Alexander M. Schneider a, Luyao Lu a, Eric F. Manley bc, Tianyue Zheng a, Valerii Sharapov a, Tao Xu a, Tobin J. Marks b, Lin X. Chen *bc and Luping Yu *a
aDepartment of Chemistry and The James Franck Institute, The University of Chicago, 929 E 57th Street, Chicago, IL 60637, USA. E-mail: lupingyu@uchicago.edu
bDepartment of Chemistry and The Argonne Northwestern Solar Energy Research Center, Northwestern University, 2145 Sheridan Road, Evanston, IL 60208, USA. E-mail: l-chen@northwestern.edu
cChemical Sciences and Engineering Division, Argonne National Laboratory, 9700 S. Cass Ave., Lemont, IL 60439, USA

Received 20th April 2015 , Accepted 4th June 2015

First published on 4th June 2015


Abstract

We report the properties of a new series of wide band gap photovoltaic polymers based on the N-alkyl 2-pyridone dithiophene (PDT) unit. These polymers are effective bulk heterojunction solar cell materials when blended with phenyl-C71-butyric acid methyl ester (PC71BM). They achieve power conversion efficiencies (up to 5.33%) high for polymers having such large bandgaps, ca. 2.0 eV (optical) and 2.5 eV (electrochemical).

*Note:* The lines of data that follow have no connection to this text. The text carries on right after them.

-- ==== Sys2Proof/Machine/Relay.lean ====
section
/-!
DEFINITION. Relay reduction and the all-gather: arming, streams and slots, records and their arithmetic, completion (14 R412 to R439).
-/

namespace Sys2Proof.Machine

open Sys2Proof

/-! Shape of a relay. -/

/-- The relay table is adopted (14 R439). -/
def armed (s : State) : Bool := rdb s F.RR_STAT_ARMED

/-- D, the members of the DATA group. -/
def relayD (s : State) : Nat := (groupShape s s.relay.dvc).1

/-- This module's rank in it. -/
def relayRank (s : State) : Nat := (groupShape s s.relay.dvc).2

/-- Channel number of a relay channel: 0 data, 1 gather. -/
def relayVc (s : State) (ch : Nat) : Nat := if ch = 0 then s.relay.dvc else s.relay.gvc

/-- Streams per unit that a module receives on a channel (14 R428). -/
def perUnit (s : State) (ch : Nat) : Nat := if ch = 0 then 2 * relayD s - 1 else relayD s - 1

/-- The module of a rank. -/
def rankModule (s : State) (ch rank : Nat) : Nat := (members s (relayVc s ch)).getD rank 0

/-- The segment a module works on at a position (14 R413, R434). -/
def segmentAt (s : State) (ch p : Nat) : Nat :=
  let d := relayD s
  if ch = 0 then (relayRank s + 2 * d - 1 - p) % d else (relayRank s + d - p) % d

/-- The unit entry of a relay. -/
def relayUnit (s : State) (u : Nat) : RelayUnit := s.relay.units.getD u ⟨0, 0, 0, 0, 0⟩

/-- The blocks of a segment of a unit. -/
def segBlocks (s : State) (u sigma : Nat) : Nat × Nat := segment (relayD s) sigma (relayUnit s u).blocks

/-- Position at which a received stream is worked on. -/
def streamPos (s : State) (ch n : Nat) : Nat := n % perUnit s ch + 1

/-- First address of a slot of a stream (14 R428). -/
def slotAddr (s : State) (ch n k : Nat) : Nat :=
  (if ch = 0 then s.relay.recv else s.relay.grecv) + (n % 2 * s.relay.slots + k) * 8256

/-- The unit's trigger has passed (14 R419). -/
def triggered (s : State) (u : Nat) : Bool :=
  let e := relayUnit s u
  decide (e.passno ≤ mapGet 0 s.relay.passes e.hurdle)

/-- Streams completed on a channel. -/
def streamsDone (s : State) (ch : Nat) : Nat := rd s (F.RR_STREAM_DONE_DONE (relayVc s ch))

/-- The successor's release count (14 R429): the REL word. -/
def released (s : State) (ch : Nat) : Nat := ldN s (s.relay.rel + 8 * ch) 8

/-- Replace one place of a pair of per-channel values. -/
def chSet {α : Type} (l : List α) (ch : Nat) (v : α) : List α := l.set ch v

/-! Trailers, 14 R421. -/

/-- A record's trailer. -/
structure Trailer where
  block   : Nat := 0
  unit    : Nat := 0
  kind    : Nat := 0
  sat     : Bool := false
  inv     : Bool := false
  final   : Bool := false
  scale   : Nat := 0
  wire    : Nat := 0
  stream  : Nat := 0
  pos     : Nat := 0
  src     : Nat := 0
  amax    : Nat := 0
  sumsq   : Nat := 0
  nans    : Nat := 0
  nanRank : Nat := 0
  nanOk   : Bool := false
  nanElem : Nat := 0
  count   : Nat := 0
deriving DecidableEq, Repr

/-- The 64 bytes of a trailer. -/
def Trailer.bytes (t : Trailer) : List Byte :=
  natLE 4 (t.block % 2 ^ 24 + 2 ^ 24 * t.unit) ++ natLE 1 t.kind ++ natLE 1 (b2n t.sat + 2 * b2n t.inv + 4 * b2n t.final)
    ++ natLE 1 t.scale ++ natLE 1 t.wire ++ natLE 4 t.stream ++ natLE 2 t.pos ++ natLE 2 t.src ++ natLE 4 t.amax ++ natLE 4 t.sumsq
    ++ natLE 4 t.nans ++ natLE 2 (t.nanRank + 2 ^ 15 * b2n t.nanOk) ++ natLE 2 t.nanElem ++ natLE 4 t.count ++ natLE 28 0

/-- The trailer that 64 bytes spell. -/
def trailerOf (b : List Byte) : Trailer :=
  { block := leAt b 0 3, unit := leAt b 3 1, kind := leAt b 4 1, sat := bit (leAt b 5 1) 0, inv := bit (leAt b 5 1) 1,
    final := bit (leAt b 5 1) 2, scale := leAt b 6 1, wire := leAt b 7 1, stream := leAt b 8 4, pos := leAt b 0xC 2,
    src := bits (leAt b 0xE 2) 0 10, amax := leAt b 0x10 4, sumsq := leAt b 0x14 4, nans := leAt b 0x18 4,
    nanRank := bits (leAt b 0x1C 2) 0 10, nanOk := bit (leAt b 0x1C 2) 15, nanElem := bits (leAt b 0x1E 2) 0 12,
    count := leAt b 0x20 4 }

Grazing incidence wide-angle X-ray scattering (GIWAXS) reveals strong correlations between π–π stacking distance and regularity, polymer backbone planarity, optical absorption maximum energy, and photovoltaic efficiency.


Introduction

Notable recent progress has been made in research on organic solar cells (OSCs) in particular those based on polymers (PSCs), which show promise as a green technology to convert solar energy into electricity.1 This progress is driven by interdisciplinary research advances, ranging from the synthesis of novel materials,2–11 to innovative new device structures,12–19 and to better understanding of the device physics.20–27 This effort has culminated in devices with power conversion efficiencies (PCEs), the key OSC efficiency parameter, exceeding 10% in both single6 and tandem19 bulk heterojunction (BHJ) device architectures. In organic photovoltaic (OPV) devices, one of the critical challenges is to achieve optimal sunlight absorption in the active layer, especially in the near infrared region. From a materials engineering perspective, this can be accomplished by designing polymers that exhibit low bandgaps which extend light harvesting over a broad portion of the solar spectrum. Indeed, after extensive worldwide research effort, many low bandgap polymers have been developed, which have played an important role both in achieving high solar cell efficiencies and providing critical materials for device optimization research.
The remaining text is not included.